Task objective: Please give the count of lines below with the string "ended" in them, and no other words.

-=-=-

/-- R121: a BP command that latches `bpFault` was stopped by a failing sink. -/
theorem interrupted_of_latched {i : Instr} (hi : i.isPacker = true) {s t : State} (h : s.bp.AtRest)
    (hf : s.bp.bpFault = false) (he : exec i s = .next t) (ht : t.bp.bpFault = true) :
    Interrupted [] (sinkWriteLength s.bp i) s t := by
  cases packerRun_of_exec hi h hf he with
  | stopped hint => exact hint
  | rejected | idle | sent => exact absurd (ht.symm.trans hf) (by decide)
  | wrote _ done _ => exact absurd ((ht.symm.trans done.fault).trans hf) (by decide)

/-- Settles O27: of the ways a command can be stopped, the one that latches the fault is the failed write. -/
theorem sinkFailureEndsTheCommandAndThePacker : Obligations.SinkFailureEndsTheCommandAndThePacker := by
  unfold Obligations.SinkFailureEndsTheCommandAndThePacker
  intro i s t hi hrest hf he ht
  cases interrupted_of_latched hi hrest hf he ht with
  | failed frame fault record logged _ =>
    obtain ⟨e, hlog, hfail, hsink, -⟩ := logged
    rw [List.append_nil] at hlog
    exact ⟨by rw [record]; rfl, ⟨e, hlog, hfail, hsink⟩, stream_eq_of_log_failed hlog hfail, frame.rs,
      fun j hj => exec_of_bpFault hj ht⟩
  | waiting _ fault => exact absurd ((ht.symm.trans fault).trans hf) (by decide)

/-- R242: a BP command that has come to wait was stopped by a silent sink. -/
theorem interrupted_of_blocked {i : Instr} (hi : i.isPacker = true) {s t : State} (h : s.bp.AtRest) (hs : s.ready)
    (he : exec i s = .next t) (ht : t.hostPort.blocked = true) : Interrupted [] (sinkWriteLength s.bp i) s t := by
  cases packerRun_of_exec hi h hs.1 he with
  | stopped hint => exact hint
  | rejected | idle | sent => exact absurd (ht.symm.trans hs.2) (by decide)
  | wrote _ done _ =>
    rw [State.complete_blocked, done.hostPort] at ht
    exact absurd (ht.symm.trans hs.2) (by decide)

/-- Settles O28: of the ways a command can be stopped, the one that waits has logged and delivered nothing. -/
theorem silentSinkLeavesTheCommandWaiting : Obligations.SilentSinkLeavesTheCommandWaiting := by
  unfold Obligations.SilentSinkLeavesTheCommandWaiting
  intro i s t hi hrest hs he ht
  cases interrupted_of_blocked hi hrest hs he ht with
  | failed _ _ record =>
    rw [record] at ht
    exact absurd (ht.symm.trans hs.2) (by decide)
  | waiting frame fault record logged _ =>
    exact ⟨by rw [record], by simpa using logged, fault.trans hs.1, frame.rs, step_of_blocked ht⟩

end Sys2Proof.Proofs
end

section
/-! Proofs of the frame of the BP commands and of the one record each command delivers (spec/10_state.md section 1,
spec/60_exceptions.md section 1). -/

namespace Sys2Proof.Proofs

open Sys2Proof Sys2Proof.Machine

/-- `b'` reads as `b` but at the `n` positions that commits go to, from `bufferPosition` on and round to 0. -/
def SameBytesBut (n : Nat) (b b' : BitPacker) : Prop :=
  ∀ k, (∀ c, c < n → k ≠ (b.bufferPosition.toNat + c) % 256) → b'.bufferByte k = b.bufferByte k

theorem sameBytesBut_of_eq {n : Nat} {b b' : BitPacker} (h : ∀ k, b'.bufferByte k = b.bufferByte k) :
    SameBytesBut n b b' := fun k _ => h k

/-- A commit writes the one element at `bufferPosition` (R122). -/
theorem sameBytesBut_commit {b b' : BitPacker} (hp : b.bufferPosition.toNat ≤ 255)
    (h : ∀ k, b'.bufferByte k = b.commit.bufferByte k) : SameBytesBut 1 b b' := by
  intro k hk
  have hne : k ≠ b.bufferPosition.toNat := by
    have := hk 0 Nat.one_pos
    rwa [Nat.add_zero, Nat.mod_eq_of_lt (by omega)] at this
  rw [h, BitPacker.bufferByte_commit, if_neg hne]

theorem SameBytesBut.mono {n m : Nat} {b b' : BitPacker} (h : SameBytesBut n b b') (hle : n ≤ m) :
    SameBytesBut m b b' := fun k hk => h k fun c hc => hk c (by omega)

theorem SameBytesBut.trans {n m : Nat} {b b' b'' : BitPacker} (h : SameBytesBut n b b') (h' : SameBytesBut m b' b'')
    (hp : b'.bufferPosition.toNat = (b.bufferPosition.toNat + n) % 256) : SameBytesBut (n + m) b b'' := by
  intro k hk
  rw [h' k fun c hc => ?_, h k fun c hc => hk c (by omega)]
  have := hk (n + c) (by omega)
  rw [hp]
  omega

/-- A flow that, unless it faults the packer, keeps the elements of `InternalBuffer` but the `n` it commits to. -/
def FlowKeepsBytes (n : Nat) (b : BitPacker) : Flow → Prop
  | .go t => SameBytesBut n b t.bp
  | .ended t => t.bp.bpFault = false → SameBytesBut n b t.bp
  | .fault _ => True

theorem FlowKeepsBytes.andThen {n m : Nat} {b : BitPacker} {x : Flow} {f : State → Flow} (h : FlowKeepsBytes n b x)
    (hf : ∀ t, x = .go t →
      t.bp.bufferPosition.toNat = (b.bufferPosition.toNat + n) % 256 ∧ FlowKeepsBytes m t.bp (f t)) :
    FlowKeepsBytes (n + m) b (x.andThen f) := by
  cases x with
  | go t =>
    obtain ⟨hp, hft⟩ := hf t rfl
    rw [Flow.go_andThen]
    cases hu : f t with
    | go u =>
      rw [hu] at hft
      exact SameBytesBut.trans h hft hp
    | ended u =>
      rw [hu] at hft
      exact fun hfault => SameBytesBut.trans h (hft hfault) hp
    | fault r => trivial
  | ended t => exact fun hfault => (h hfault).mono (by omega)
  | fault r => trivial

/-- The number of commits of `PutBit` of `count` bits with `remaining` positions unfilled (R137). -/
def commitCount (remaining count : Nat) : Nat := (count - remaining + 7) / 8

/-- R137: `PutBit` commits when the pending byte is full, and only then. -/
theorem putBit_keepsBytes (bit : Bool) {s : State} (hp : s.bp.bufferPosition.toNat ≤ 255) :
    FlowKeepsBytes (commitCount s.bp.bitsRemaining.toNat 1) s.bp (putBit bit s) := by
  obtain ⟨-, e⟩ | ⟨hr, -, e⟩ | ⟨hr, -, -, e⟩ | ⟨hr, -, -, e⟩ | ⟨hr, -, -, e⟩ := putBit_cases bit s hp <;> rw [e]
  · exact sameBytesBut_of_eq fun k => rfl
  all_goals rw [hr]
  · exact sameBytesBut_commit hp fun k => rfl
  · exact sameBytesBut_commit hp fun k => rfl
  · exact fun hfault => absurd hfault (by simp)
  · exact fun _ => sameBytesBut_commit hp fun k => rfl

/-- R122, R137: where `PutBit` leaves the position and the count of unfilled bits. -/
theorem putBit_position {bit : Bool} {s t : State} (hp : s.bp.bufferPosition.toNat ≤ 255)
    (e : putBit bit s = .go t) :
    t.bp.bufferPosition.toNat = (s.bp.bufferPosition.toNat + commitCount s.bp.bitsRemaining.toNat 1) % 256 ∧
    t.bp.bitsRemaining.toNat = (if s.bp.bitsRemaining.toNat = 0 then 7 else s.bp.bitsRemaining.toNat - 1) := by
  obtain ⟨hr, e'⟩ | ⟨hr, hlt, e'⟩ | ⟨hr, hfull, -, e'⟩ | ⟨-, -, -, e'⟩ | ⟨-, -, -, e'⟩ := putBit_cases bit s hp <;>
    rw [e'] at e <;> cases e
  · have hr' : s.bp.bitsRemaining.toNat ≠ 0 := mt (eq_zero_iff_toNat _).2 hr
    simp only [State.setBp_bp, BitPacker.insert_bufferPosition, BitPacker.insert_bitsRemaining,
      toNat_sub_one (Nat.one_le_iff_ne_zero.2 hr'), if_neg hr', commitCount, and_true]
    omega
  · simp only [State.setBp_bp, BitPacker.insert_bufferPosition, BitPacker.commit_position_toNat hp, hr]
    exact ⟨(Nat.mod_eq_of_lt (by omega)).symm, by simp⟩
  · simp [hr, hfull, commitCount]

-=-=-

Expected answer: 3